Count how many lines in the data below include "false". Answer with the number only.

--- Given information ---

/-! ### Marks and the sweep map (R413–R418) -/

/-- The granules of the image, in image order: index, start and length. -/
def CkptDesc.granules (d : CkptDesc) : List (Nat × Nat × Nat) :=
  let starts := d.ranges.flatMap fun r => (List.range r.2.1).map fun i => r.1 + i * 65536
  starts.zipIdx.map fun (a, i) => (i, a, 65536)

/-- Held writes and atomics that touch no unreached granule any more go on (R417). -/
def State.ckptRelease (s : State) : State :=
  let free := s.ckptHeld.filter fun rq => (s.unreachedBy rq.off rq.len).isEmpty
  let s := { s with ckptHeld := s.ckptHeld.filter fun rq => !(s.unreachedBy rq.off rq.len).isEmpty }
  s.forEach free fun rq s => s.order rq

/-- Promotions in flight as `PROMO.INFLIGHT` shows them. -/
def State.promoShow (s : State) : State := s.setF fdCkptPromoInflight pgCkpt 0 (min 16 s.promos.length)

/-- The map is disarmed, hold slots are freed and held writes released (R418). -/
def State.ckptDisarm (s : State) (c : Nat) : State :=
  let r := s.ckpt c
  let s := s.setCkpt c { r with active := false, unreached := [], data := [], holds := [], handed := false }
  let s := s.setF fdCkptHoldUsed pgCkpt 0 (s.getF fdCkptHoldUsed pgCkpt - r.holds.length)
  (({ s with promos := s.promos.filter fun x => x.1 ≠ c }).promoShow).ckptRelease

/-- Stage one ends with an outcome. -/
def State.ckptEnd (s : State) (c outcome : Nat) : State :=
  let r := s.ckpt c
  ((s.clog c r.desc r.heat outcome 1 r.promotions r.sent).ckptDisarm c).ckptShow c

/-- A mark at the commit of a heat (R413, R415): recorded as SKIPPED while an earlier stage one runs, and as BAD_SET where the
descriptor breaks R412; else the sweep map is armed. -/
def State.ckptMark (s : State) (c off heat : Nat) : State :=
  let s := s.trace 19 c heat (s.getF fdSchedCtxAttempt pgSched c)
  let (s, d, bad) := s.ckptDesc off
  let r := s.ckpt c
  if bad then s.detect pgSched 8 { code := 0x0031, ctx := if h : c < 16 then some ⟨c, h⟩ else none, addr := BitVec.ofNat 64 off }
  else if r.active then s.clog c d heat 1 1 0 0
  else if s.ckptBad c d then s.clog c d heat 6 1 0 0
  else
    let r' : CkptRun :=
      { active := true, desc := d, heat := heat, marked := s.now, unreached := d.granules, draining := r.draining,
        drainBytes := r.drainBytes }
    ((s.setCkpt c r').setF fdCkptCtxHeat pgCkpt c heat).ckptShow c

/-! ### Pieces (R419–R423) -/

/-- Two byte lists added in GF(2⁸). -/
def gfAdd (a b : List Byte) : List Byte := a.zipWith (· ^^^ ·) b

/-- A byte list scaled. -/
def gfScale (f : Nat) (a : List Byte) : List Byte := a.map fun x => BitVec.ofNat 8 (gfMul x.toNat f)

/-- Granules of a piece. -/
def CkptDesc.pieceGranules (d : CkptDesc) (j : Nat) : List Nat :=
  let n := d.pieceLen / 65536
  upFrom (j * n) n

/-- Piece j as far as the engine read its granules; the tail is zeros. -/
def CkptRun.dataPiece (r : CkptRun) (j : Nat) : List Byte :=
  (r.desc.pieceGranules j).flatMap fun g => (r.data.find? fun x => x.1 = g).elim (zeros 65536) (·.2)

/-- Piece j: data, P or Q (R419). -/
def CkptRun.piece (r : CkptRun) (j : Nat) : List Byte :=
  let d := r.desc
  if j < d.k then r.dataPiece j
  else
    let q := j ≠ d.k
    (List.range d.k).foldl (fun acc i => gfAdd acc (if q then gfScale (gfShift 1 i) (r.dataPiece i) else r.dataPiece i))
      (zeros d.pieceLen)

/-- A data piece whose granules have all been reached. -/
def CkptRun.pieceReady (r : CkptRun) (j : Nat) : Bool :=
  !(r.unreached.any fun u => (r.desc.pieceGranules j).contains u.1)

/-- The rank that holds piece j of rank r (R419). -/
def CkptDesc.holder (d : CkptDesc) (r j : Nat) : Nat :=
  let i := r / d.stride % d.members
  r - d.stride * i + d.stride * ((i + 1 + j) % d.members)

/-- The rank whose piece j rank r holds. -/
def CkptDesc.sourceOf (d : CkptDesc) (r j : Nat) : Nat :=
  let i := r / d.stride % d.members
  r - d.stride * i + d.stride * ((i + 2 * d.members - 1 - j) % d.members)

/-- The first 64 bytes of a shard header or manifest (R422, R423). -/
def State.shardHead (s : State) (c : Nat) (r : CkptRun) (pos rank nmemb : Nat) : List Byte :=
  let d := r.desc
  leBytes 4 0x5A434B53 ++ leBytes 2 1 ++ leBytes 1 pos ++ leBytes 1 d.k ++ leBytes 1 d.m ++ leBytes 3 0 ++ leBytes 4 rank ++
    leBytes 8 r.heat ++ leBytes 4 ((s.ctx c).job + (s.ctx c).gen * 2 ^ 20) ++ leBytes 4 nmemb ++ digestBytes d.digest

/-- A byte list of `n` bytes: cut, or filled with zeros. -/
def fitTo (n : Nat) (bs : List Byte) : List Byte := (bs ++ zeros (n - bs.length)).take n

/-- The 4 KiB header block of a shard (R422). -/
def State.shardHeader (s : State) (c : Nat) (r : CkptRun) (j rank nmemb : Nat) (payload : List Byte) : List Byte :=
  let head := s.shardHead c r j rank nmemb ++ leBytes 8 r.desc.pieceLen ++ digestBytes (Config.sm3 payload)
  fitTo 4096 (fitTo 120 head ++ leBytes 8 r.marked)

/-- The manifest of a checkpoint (R423). -/
def State.manifest (s : State) (c : Nat) (r : CkptRun) (e rank : Nat) : List Byte :=
  let d := r.desc
  let x := s.reproOf c
  let front := s.shardHead c r 0xFF rank (grpMembers e) ++ digestBytes x.graph ++ leBytes 8 x.groups ++ leBytes 8 s.now ++
    leBytes 2 r.poison.length
  let rows := (List.range (d.k + d.m)).flatMap fun j =>
    leBytes 4 (Config.memberNode e (d.holder rank j)) ++ leBytes 4 j ++ leBytes 8 d.pieceLen ++
      digestBytes (Config.sm3 (r.piece j)) ++ leBytes 8 (4096 + j * (d.pieceLen + 4096)) ++ leBytes 8 0
  let body := fitTo 640 (fitTo 128 front ++ rows) ++ fitTo 512 (r.poison.flatMap (leBytes 8)) ++
    (leBytes 64 Config.identityKey).reverse ++ digestBytes Config.identityCert ++ leBytes 8 0
  let signed := fitTo 1256 body
  fitTo 4096 (signed ++ fitTo 64 (Config.sm2Sign Config.identityKey (digestBytes (Config.sm3 signed))))

/-- A heat that a peer store slot's shards carry, plus 1; 0 where it is empty (R421). -/
def State.slotHeat (s : State) (d : CkptDesc) (sl : Nat) : Nat :=
  (List.range (d.k + d.m)).foldl (fun h j =>
    let a := d.pstore + sl * d.slotLen + j * (d.pieceLen + 8192) + 4096
    if s.loadNat a 4 = 0x5A434B53 then max h (s.loadNat (a + 16) 8 + 1) else h) 0

/-- The slot for shards of a heat (R421). -/
def State.storeSlot (s : State) (d : CkptDesc) (heat : Nat) : Nat :=
  let a := s.slotHeat d 0
  let b := s.slotHeat d 1
  if a = heat + 1 then 0 else if b = heat + 1 then 1 else if b < a then 1 else 0

/-- Bytes go to a peer as WRITEs of 256 B on one flow (R420). -/
def State.ckptSend (s : State) (c node off : Nat) (bs : List Byte) : State :=
  s.forEach (List.range ((bs.length + 255) / 256)) fun i s =>
    let part := (bs.drop (256 * i)).take 256
    let r := s.ckpt c
    match s.issue c 8 kWRITE node (off + 256 * i) part.length (.ckpt c) fun pk => { pk with payload := part } with
    | .ok s => s.setCkpt c { s.ckpt c with outstanding := r.outstanding + 1, sent := r.sent + part.length }
    | .error _ => s.setCkpt c { r with failed := true }

/-- Piece j goes to its holder: header block, then payload. -/
def State.sendPiece (s : State) (c e j : Nat) : State :=
  let r := s.ckpt c
  let d := r.desc
  let rank := grpRank e
  let at' := d.pstore + s.storeSlot d r.heat * d.slotLen + j * (d.pieceLen + 8192)
  let node := Config.memberNode e (d.holder rank j)
  let payload := r.piece j
  (s.ckptSend c node (at' + 4096) (s.shardHeader c r j rank (grpMembers e) payload)).ckptSend c node (at' + 8192) payload

/-- Manifest copies go to every holder, behind their shards. -/
def State.sendManifests (s : State) (c e : Nat) : State :=
  let r := s.ckpt c
  let d := r.desc
  let m := s.manifest c r e (grpRank e)
  s.forEach (List.range (d.k + d.m)) fun j s =>
    s.ckptSend c (Config.memberNode e (d.holder (grpRank e) j))
      (d.pstore + s.storeSlot d r.heat * d.slotLen + j * (d.pieceLen + 8192)) m

/-- Pieces that have become complete are sent, and behind the last of them parity and manifests; a hold slot is freed once its
granule's piece has been sent (R418–R420). -/
def State.ckptPush (s : State) (c : Nat) : State :=
  let r := s.ckpt c
  let d := r.desc
  match s.groupOf c d.group with
  | none => s.setCkpt c { r with failed := true }
  | some e =>
    let due := (List.range d.k).filter fun j => r.pieceReady j && !r.sentPieces.contains j
    let s := s.forEach due fun j s => s.sendPiece c e j
    let r := s.ckpt c
    let freed := r.holds.filter fun g => due.any fun j => (d.pieceGranules j).contains g
    let s := s.setCkpt c { r with sentPieces := r.sentPieces ++ due, holds := r.holds.filter fun g => !freed.contains g }
    let s := s.setF fdCkptHoldUsed pgCkpt 0 (s.getF fdCkptHoldUsed pgCkpt - freed.length)
    let r := s.ckpt c
    if r.sentPieces.length = d.k && !r.handed then
      let s := s.forEach ((List.range d.m).map (d.k + ·)) fun j s => s.sendPiece c e j
      let s := s.sendManifests c e
      s.setCkpt c { s.ckpt c with handed := true }
    else s

/-- 64 KiB charged to the polder that holds an offset (R266). -/
def State.chargeSweep (s : State) (off : Nat) (write : Bool) : State :=
  match s.polderOf off with
  | none => s
  | some p =>
    let s := s.chargeWindow off p 65536 write
    if s.bucketRate p write = 1024 then s else s.chargeBucket (s.siteOf off) p 65536 write

/-- A granule is read and reached: a poisoned line reads as zeros and joins the poison list, more than 64 of which end the
checkpoint (R416, R423). -/
def State.reachGranule (s : State) (c g start : Nat) (hold : Bool) : State :=
  let (s, bs, _) := (s.chargeSweep start false).engineRead start 65536
  let bad := (List.range 512).filter fun i => s.linesPoisoned (start + 128 * i) 1
  let bs := bad.foldl (fun (b : List Byte) i => b.take (128 * i) ++ zeros 128 ++ b.drop (128 * i + 128)) bs
  let r := s.ckpt c
  let s := s.setCkpt c { r with
    unreached := r.unreached.filter fun u => u.1 ≠ g
    data := r.data ++ [(g, bs)]
    holds := if hold then r.holds ++ [g] else r.holds
    poison := r.poison ++ bad.map fun i => g * 65536 + 128 * i }
  let s := (({ s with promos := s.promos.filter fun x => x ≠ (c, g) }).promoShow).ckptRelease
  if 64 < (s.ckpt c).poison.length then s.ckptEnd c 4 else s.ckptPush c

/-- CKPT_SWEEP_READ: the engine reads the next unreached granule in image order. -/
def State.ckptSweep (s : State) (c : Nat) : State :=
  let r := s.ckpt c
  match r.unreached with
  | (g, a, _) :: _ => if r.active then s.reachGranule c g a false else s
  | [] => s

/-- CKPT_PROMOTION_DONE: one of the 16 promotions in flight completes; a full hold area ends the checkpoint with OVERFLOW (R418). -/
def State.promoDone (s : State) (c g : Nat) : State :=
  let r := s.ckpt c
  if !((s.promos.take 16).contains (c, g)) then s
  else match r.unreached.find? fun u => u.1 = g with
    | none => s
    | some (_, a, _) =>
      if s.getF fdCkptHoldUsed pgCkpt = 16384 then s.ckptEnd c 2
      else
        let s := (s.addF fdCkptHoldUsed pgCkpt 0 1).addF fdCkptPromoCount pgCkpt 0 1
        let s := s.setCkpt c { r with promotions := r.promotions + 1 }
        (s.chargeSweep 0 true).reachGranule c g a true

/-- CKPT_STAGE_ONE_END: a failed write ends stage one INCOMPLETE, and completion at every holder ends it OK (R420). -/
def State.stageOneEnd (s : State) (c : Nat) : State :=
  let r := s.ckpt c
  if !r.active then s
  else if r.failed then s.ckptEnd c 3
  else if r.handed && r.outstanding = 0 then s.ckptEnd c 0
  else s

/-- A teardown abandons a context's checkpoint (R418, R432). -/
def State.ckptAbandon (s : State) (c : Nat) : State :=
  let s := if (s.ckpt c).active then s.ckptEnd c 5 else s
  let r := s.ckpt c
  (s.setCkpt c { desc := r.desc }).setF fdCkptCtxState pgCkpt c 0

/-- A CKPT_REQUEST: 0, or the status that refuses it (R412–R414). -/
def State.ckptRequest (s : State) (c off heat : Nat) : State × Nat :=
  let (s, d, _) := s.ckptDesc off
  let r := s.ckpt c
  if s.ckptBad c d then (s, 0x40)
  else if heat ≤ s.getF fdSchedCtxHeat pgSched c then (s, 0x41)
  else if r.request.isSome then (s, 0x42)
  else (s.setCkpt c { r with request := some (off, heat) }, 0)

/-! ### Stage two (R424, R425) -/

/-- A RoCEv2 request of the node on a data queue pair: kept until acknowledged. -/
def State.qpSend (s : State) (qpn op va rkey : Nat) (data : List Byte) : State :=
  let x := s.qp (qpn - 2)
  (s.setQp (qpn - 2) { x with sends := x.sends ++ [(op, va, rkey, data)] }).ethSend (qpn - 2) (.rdma (qpn - 2) op va rkey data)

/-- What a holder has of piece j in a slot: the source's rank and heat where a shard and a manifest of one heat lie there. -/
def State.heldShard (s : State) (d : CkptDesc) (sl j : Nat) : Option (Nat × Nat) :=
  let a := d.pstore + sl * d.slotLen + j * (d.pieceLen + 8192)
  let m := s.bytes a 64
  let h := s.bytes (a + 4096) 64
  if leField m 0 4 = 0x5A434B53 && leField h 0 4 = 0x5A434B53 && leField m 6 1 = 0xFF && leField h 6 1 = j &&
      leField m 12 12 = leField h 12 12 then some (leField h 12 4, leField h 16 8)
  else none

/-- The slot holds a shard and a manifest of one heat from each of its K + M sources. -/
def State.slotComplete (s : State) (d : CkptDesc) (sl : Nat) : Bool :=
  let all := (List.range (d.k + d.m)).map fun j => s.heldShard d sl j
  all.all fun x => x.isSome && x.map (·.2) = (all.headD none).map (·.2)

/-- A key slot that serves a context's job (R489). -/
def State.keyFor (s : State) (c k : Nat) : Option KeySlot :=
  let x := mapGet {} s.keys k
  if k < 16 && x.full && x.job = (s.ctx c).job then some x else none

---

▶ **Answer box**
3